Copyright © 2013 Basilio Vagner Ramírez, Viviana Castaño Palacio. This is an open access article distributed under the Creative Commons Attribution License, which permits unrestricted use, distribution, and reproduction in any medium, provided the original work is properly cited.

Received 23 February 2013; revised 23 March 2013; accepted 20 April 2013

Keywords: JC Virus; PLM; HIV; Monoclonal Antibodies

ABSTRACT

Proportional to the growth rate of its clinical expression, the last decades have seen an increase on JC Virus diagnosis testing, and on therapeutic and symptoms management plans. Whether isolated or associated to retroviral therapy, the relationship of JC Virus to HIV allowed us to delve a little deeper into the knowledge of its behavior. Now as new immunemodulating and immune-suppressing therapies are developed, its clinical expression has become broader and more complexly, thereby our need is to develop more precise diagnosis and therapeutic plans.

1. INTRODUCTION

Worldwide JC virus seroprevalence is 70% - 90% [1]. It is found in nature and 14 subtypes which can be isolated by specific geographic areas [2]. The virus infects children asymptomatically [3]; it remains on renal tissue and can be eliminated in urine in 40% - 75% of individuals around the age of 30 [4,5]. Its coexistence with humans without much variation through centuries has made it a useful tool for geographic migration studies [6].

2. PATHOPHYSIOLOGY

This virus, without much variation, was isolated for the first time in 1971 on the brain of a Hodgkin lymphoma patient [7]. It is found associated to multiple diseases like medulloblastoma [8,9], multiform glioblastoma [10] and, Progressive Multifocal Leucoencephalopathy, an entity whose prevalence has increased during recent years and was first described by Åstrom in 1958 [11]. The JC virus or John Cunningham virus (JCV) is a polyomavirus with a circular double chain DNA 5 kB genome, its capsid contains three viral proteins VP1, VP2 and VP3, with VP1 being the most abundant [12]. With a regulating protein (Agnoprotein) Progressive Multifocal Leucoencephalopathy (PML) pathogenesis is divided into 3 stages: during the first stage the virus behaves as a subclinical infection; during the second stage it remains latent in the genitourinary tract, bone marrow, tonsils, lung, spleen and gastrointestinal tissue [13-17] and during the third stage it presents viral reactivation and dissemination towards the central nervous system. During the second stage, the virus remains latent with a nonpathologic DNA regulatory region (RR) between codifying proteins, called archetype. Genetic material transcription takes place at the two DNA strands. The early region codifies the regulating proteins along with T protein and its variants (T135, T163 and T165). The latter region codifies the capsid proteins and the Agnoprotein [18]. Early genes are responsible for large T and small t antigen codification, and for the transformation, genetic regulation and replication. They codify counterclockwise while nonregulatory region or late genes codify clockwise.

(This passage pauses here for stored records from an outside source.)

/-- R16, R50: a live kind requested on both ports is in the list of each configured port that had room. -/
theorem onPorts_requestLive_holds {s : State} {p : Port} (k : LiveKind) (hc : s.configured p = true)
    (hlen : (s.port p).list.length < 12) : ∃ e ∈ ((s.onPorts (State.requestLive k)).port p).list, e.live = some k := by
  obtain ⟨u, ⟨q, hq, hu⟩, hport⟩ := onPorts_port (fun p s => requestLive_touches k p s)
    (fun p q h => by simp [plainQueueFoot, h.symm]) (fun p => by simp [plainQueueFoot]) s p hc
  have hconfigured : u.configured p = true := by
    unfold State.configured State.slotOf at hc ⊢
    rwa [touched_cfg hu (by cases q <;> decide)]
  rw [hport]
  refine requestLive_holds hconfigured ?_ k
  rwa [show u.port p = _ from hu (.line p) (by simp [plainQueueFoot, hq.symm])]

/-! ### Entry to RUNNING (R177, R178) -/

def State.nowRunning (s : State) : State := s.setSpu { s.spu with part := .running, joinDue := none }

theorem nowRunning_cfg (s : State) : s.nowRunning.cfg = s.cfg := rfl

/-- R178: deferral begun on both ports, the part RUNNING. -/
def State.deferring (s : State) : State := s.nowRunning.onPorts State.beginDeferral

/-- R177: then a BEACON requested on both. -/
def State.announcing (s : State) : State := s.deferring.onPorts (State.requestLive .beacon)

theorem startBeaconPeriod_due (s : State) (start : Nat) :
    (s.startBeaconPeriod start).pru.beaconDue = some (start + 1000 * s.cfg.beacon + Config.freeDraw s.draws % 256) := rfl

theorem beginDeferral_port (p : Port) (s : State) : ((s.beginDeferral p).port p).list = (s.port p).list := by
  unfold State.beginDeferral
  split
  · rfl
  · obtain ⟨d, w, h⟩ := enterDefer_port s p
    rw [h]

theorem deferring_touches (s : State) : OnlyTouches (.draws :: [.line .A, .line .B])
    s.nowRunning s.deferring :=
  onPorts_touches _ (fun p t => (beginDeferral_touches p t).mono (by cases p <;> decide)) _

theorem deferring_port (s : State) (p : Port) (hc : s.configured p = true) :
    (s.deferring.port p).list = (s.port p).list := by
  obtain ⟨u, ⟨q, hq, hu⟩, hport⟩ := onPorts_port (foot := fun p => [.draws, .line p]) (fun p s => beginDeferral_touches p s)
    (fun p q h => by simp [h.symm]) (fun p => by simp) s.nowRunning p hc
  rw [State.deferring, hport, beginDeferral_port, show u.port p = _ from hu (.line p) (by simp [hq.symm])]
  rfl

theorem announcing_holds (s : State) (p : Port) (hc : s.configured p = true) (hlen : (s.port p).list.length < 12) :
    ∃ e ∈ (s.announcing.port p).list, e.live = some .beacon := by
  have hcfg : s.deferring.cfg = s.cfg := (touched_cfg (deferring_touches s) (by decide)).trans (nowRunning_cfg s)
  refine onPorts_requestLive_holds .beacon ?_ (by rwa [deferring_port s p hc])
  unfold State.configured State.slotOf at hc ⊢
  rwa [hcfg]

/-- R149: with no lane section the lane monitor sets no lamp. -/
theorem laneEvaluate_no_lane {s : State} (h : s.cfg.lane = none) :
    OnlyTouches [.tracks, .evacuation, .advisories, .linkCounters] s s.laneEvaluate := by
  have htracks : OnlyTouches [.tracks, .evacuation, .advisories, .linkCounters] s
      (s.setTgu { s.tgu with tracks := s.tgu.tracks.map (placeTrack s.cfg.lane s.ms) }) := by
    intro x hx
    cases x <;> first | rfl | exact ⟨rfl, rfl⟩ | exact ⟨rfl, rfl, rfl⟩ | exact absurd (by simp) hx
  unfold State.laneEvaluate
  refine .ite (.refl _ _) ?_
  have hstep := htracks.trans ((evacuationStep_touches _).mono (by simp))
  have hcfg := (congrArg Configuration.lane (touched_cfg hstep (by decide))).trans h
  dsimp only at hcfg ⊢
  rw [hcfg]
  exact hstep

/-- R178: the last of the entry to RUNNING, with both ports announced. -/
def State.settled (u : State) : State :=
  let t := u.setTgu { u.tgu with evacHeld := false }
  (if t.cfg.lane.isNone then t.setLamps (darkSteady, darkSteady) else t).laneEvaluate

theorem settled_touches (u : State) : OnlyTouches laneFoot u u.settled := by
  have htgu : OnlyTouches laneFoot u (u.setTgu { u.tgu with evacHeld := false }) := by
    intro x hx
    cases x <;> first | rfl | exact ⟨rfl, rfl⟩ | exact ⟨rfl, rfl, rfl⟩ | exact absurd (by decide) hx
  exact (htgu.trans (.ite ((setLamps_touches _ _).mono (by decide)) (.refl _ _))).trans (laneEvaluate_touches _)

theorem settled_dark {u : State} (h : u.cfg.lane = none) :
    u.settled.iou.lampOut = some darkSteady ∧ u.settled.iou.lampIn = some darkSteady := by
  have hlane : (u.setTgu { u.tgu with evacHeld := false }).cfg.lane.isNone = true := by
    rw [show (u.setTgu { u.tgu with evacHeld := false }).cfg = u.cfg from rfl, h]
    rfl
  unfold State.settled
  dsimp only
  rw [if_pos hlane]
  exact laneEvaluate_no_lane (s := (u.setTgu { u.tgu with evacHeld := false }).setLamps (darkSteady, darkSteady)) h
    .lamps (by decide)

theorem enterRunning_eq (s : State) :
    s.enterRunning = (s.announcing.startBeaconPeriod s.announcing.ms).settled := rfl

/-- Settles O15: the joining timer expires and the part is RUNNING. -/
theorem runningBegins : Obligations.RunningBegins := by
  intro s d hpart hjoin hd
  have hexec : exec .joiningTimerExpiry s = .next s.enterRunning :=
    congrArg Host.Outcome.next (if_pos (by simp [hpart, hjoin, State.dueMs, hd]))
  have hannounce : OnlyTouches plainQueuesFoot s.nowRunning s.announcing :=
    ((deferring_touches s).mono (by decide)).trans (requestLive_onPorts_touches _ _)
  have hbeacon := startBeaconPeriod_touches s.announcing s.announcing.ms
  have hsettled := settled_touches (s.announcing.startBeaconPeriod s.announcing.ms)
  have hcfg : s.announcing.cfg = s.cfg := (touched_cfg hannounce (by decide)).trans (nowRunning_cfg s)
  obtain ⟨hp1, hj1, hc1⟩ := hannounce .partState (by decide)
  obtain ⟨hp2, hj2, hc2⟩ := hbeacon .partState (by decide)
  obtain ⟨hp3, hj3, hc3⟩ := hsettled .partState (by decide)
  rw [← enterRunning_eq] at hp3 hj3 hc3
  refine ⟨_, hexec, by rw [hp3, hp2, hp1]; rfl, by rw [hj3, hj2, hj1]; rfl, by rw [hc3, hc2, hc1]; rfl,
    ⟨Config.freeDraw s.announcing.draws % 256, Nat.mod_lt _ (by decide), ?_⟩, fun p hc hlen => ?_, fun hlane => ?_⟩
  · rw [enterRunning_eq, show _ = _ from hsettled .beacon (by decide), startBeaconPeriod_due, hcfg, Nat.mul_comm]
    have hclock : s.announcing.clock = s.clock := hannounce .clock (by decide)
    rw [State.ms, State.ms, hclock]
  · rw [enterRunning_eq, show State.port _ p = _ from hsettled (.line p) (by cases p <;> decide),
      show State.port _ p = _ from hbeacon (.line p) (by cases p <;> decide)]
    exact announcing_holds s p hc hlen
  · exact settled_dark ((congrArg Configuration.lane ((touched_cfg hbeacon (by decide)).trans hcfg)).trans hlane)

end Sys2Proof.Machine


/-! The station port: transfers, malformed requests, intake, the coalescing timer, CONFIGURE and the requests answered with
no call and no alarm of their own (O18 to O22, O28, O29, O30, O32). -/

namespace Sys2Proof.Machine

/-! ### Transfers (R182, R183) -/

theorem hostLength_cons (b : Byte) (rest : List Byte) :
    hostLength (b :: rest) = if 2 ≤ b.toNat ∧ b.toNat ≤ 250 then b.toNat else 0 := rfl

theorem exec_hostTransfer (b : Byte) (rest : List Byte) (s : State) :
    exec (.hostTransfer (b :: rest)) s = .next (s.transfer (b :: rest)) := rfl

theorem fillTo_one (n : Nat) (b : Byte) : fillTo (n + 1) [b] = b :: List.replicate n 0 := by simp [fillTo]

theorem transfer_refused {s : State} {bytes : List Byte} (hn : hostLength bytes ≠ 0) (hfull : 8 ≤ s.spu.requests.length) :
    s.transfer bytes = s.setSpu { s.spu with portOut := fillTo bytes.length [255#8] } :=
  if_pos ⟨hn, hfull⟩

/-- What the part has to send: the bytes of its next record, or none. -/
def State.outBytes (s : State) : List Byte := (s.nextRecord.map (fun r => recordBytes r.1 r.2)).getD []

Agnoprotein is a polypeptide which acts as cell proliferation and growth suppressor enabling second stage cell cycle deregulation. The Agnoprotein interacts with T protein to inhibit DNA replication [19]. The infectious cycle starts when JC Virus protein particles bind (SA) sialic acid related Alpha 2 - 6 cell receptors, and 5HT2A serotonin receptors [20]. Virions enter by way of clathrinmediated endocytosis [21].

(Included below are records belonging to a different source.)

-- ==== Sys2Proof/WellFormed.lean ====
section
/-! DEFINITION. The checks: parameters (00_scope.md R5), the program image (70_reset_and_hazards.md R282), field values given as
numbers (30_encoding.md R73), instructions. -/

namespace Sys2Proof

/-- `OPNUM` is injective (R5). -/
def OpNum.injective (o : OpNum) : Bool :=
  Op.all.all fun k => Op.all.all fun l => o.num k != o.num l || k == l

/-- The constraints of R5 on the parameters. -/
def Config.wf (c : Config) : Bool :=
  decide (2 ≤ c.memSize) && decide (c.memSize ≤ 65536) && decide (c.romBase < c.heapBase)
    && decide (c.heapBase ≤ c.memSize) && c.opnum.injective

/-- The image fits: `ROM_BASE + length(ROM) <= MEM_SIZE` (R5, R282). -/
def Config.imageFits (c : Config) (rom : List Byte) : Bool :=
  decide (c.romBase + rom.length ≤ c.memSize)

/-- Field values as the encoder's callers give them: numbers, not yet known to fit their fields (R73). A format reads only the ones
it uses. -/
structure RawFields where
  a : Nat := 0
  b : Nat := 0
  imm8 : Nat := 0
  imm11 : Nat := 0
deriving DecidableEq, Repr

/-- Every field value fits its field: register indices 0..7, `imm8` 0..255, `imm11` 0..2047 (R73). -/
def RawFields.inRange (f : RawFields) : Bool :=
  decide (f.a < 8) && decide (f.b < 8) && decide (f.imm8 < 256) && decide (f.imm11 < 2048)

/-- The field values of an instruction. -/
def Instr.fields : Instr → RawFields
  | .mov a b => { a := a.toNat, b := b.toNat }
  | .movi a imm => { a := a.toNat, imm8 := imm.toNat }
  | .cmp a b => { a := a.toNat, b := b.toNat }
  | .je imm => { imm11 := imm.toNat }
  | .jn imm => { imm11 := imm.toNat }
  | .jg imm => { imm11 := imm.toNat }
  | .jl imm => { imm11 := imm.toNat }
  | .add a b => { a := a.toNat, b := b.toNat }
  | .addi a imm => { a := a.toNat, imm8 := imm.toNat }
  | .sub a b => { a := a.toNat, b := b.toNat }
  | .subi a imm => { a := a.toNat, imm8 := imm.toNat }
  | .mod a b => { a := a.toNat, b := b.toNat }
  | .modi a imm => { a := a.toNat, imm8 := imm.toNat }
  | .and a b => { a := a.toNat, b := b.toNat }
  | .or a b => { a := a.toNat, b := b.toNat }
  | .xor a b => { a := a.toNat, b := b.toNat }
  | .bsl a b => { a := a.toNat, b := b.toNat }
  | .bsr a b => { a := a.toNat, b := b.toNat }
  | .bsli a imm => { a := a.toNat, imm8 := imm.toNat }
  | .bsri a imm => { a := a.toNat, imm8 := imm.toNat }
  | .ldw a b => { a := a.toNat, b := b.toNat }
  | .ldb a b => { a := a.toNat, b := b.toNat }
  | .stw a b => { a := a.toNat, b := b.toNat }
  | .stb a b => { a := a.toNat, b := b.toNat }
  | .push imm => { imm11 := imm.toNat }
  | .pop a => { a := a.toNat }
  | .halt => { }

/-- An instruction is well formed when its field values fit (R73). The operand types already see to it
(`Laws.instr_wellFormed`, log 28): ill-formed values exist only as numbers, in `RawFields`. -/
def Instr.wellFormed (i : Instr) : Bool :=
  i.fields.inRange

end Sys2Proof
end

Later, by way of a still unclear mechanism, viral DNA is transported to the nucleus. Following early viral genome expression, the viral transcription undergoes a series of changes before being carried to the cytoplasm for translation.

The big T antigens, small t antigens and T proteins (T135, T163 y T165) “Figure 1”, are produced after early region transcription translation [22].

Big T antigens initiate viral DNA replication as well as

Figure 1. Viral protein synthesis.

the posterior activation [23].

Late transcription translation generates the Agnoprotein and the 3-capsid proteins, and then nucleus encapsidation begins. [24].

3. DIAGNOSTIC TESTING

The JC Virus is activated under different immunocompromised conditions and starts a demyelination process associated to oligodendroglial cells damage, a place where it multiplies and from where it subsequently emerges [25].

Among JC virus related to manifestations we have:

• Classic progressive multifocal and inflammatory Leucoencephalopathy(cPML-iPML) [26].

• Progressive multifocal Leucoencephalopathy associated to immune reconstitution syndrome (PML-IRIS) [27,28].

• Progressive Multifocal Leucoencephalopathy associated to monoclonal antibodies (natalizumab, efalizumab, rituximab) [29-31].

• Virus C related cerebellar granular cells neuropathy (JCVGCN) [32].

• Meningitis (JCM) [33].

• JC virus related Encephalopathy (JCVE) [34].

3.1. Diagnostic Approach

The diagnosis of the different JC Virus related manifesttations are based on common elements.

PCR JCV sensitivity has decreased progressively after the antiretroviral therapy was developed and it is now deemed to be 58% [35].

Brain biopsy with pathological analysis has 64% - 96% sensitivity and 100% specificity [36].

Among the most outstanding PLM findings we have oligodendrocytes with extended nuclei, chromatin loss, and intranuclear accumulation of homogeneous basophile dyeing material.

Astrocyte morphology changes with mult-lobe hyperchromatic nuclei similar to neoplasic cells called “Bizarre” astrocytes.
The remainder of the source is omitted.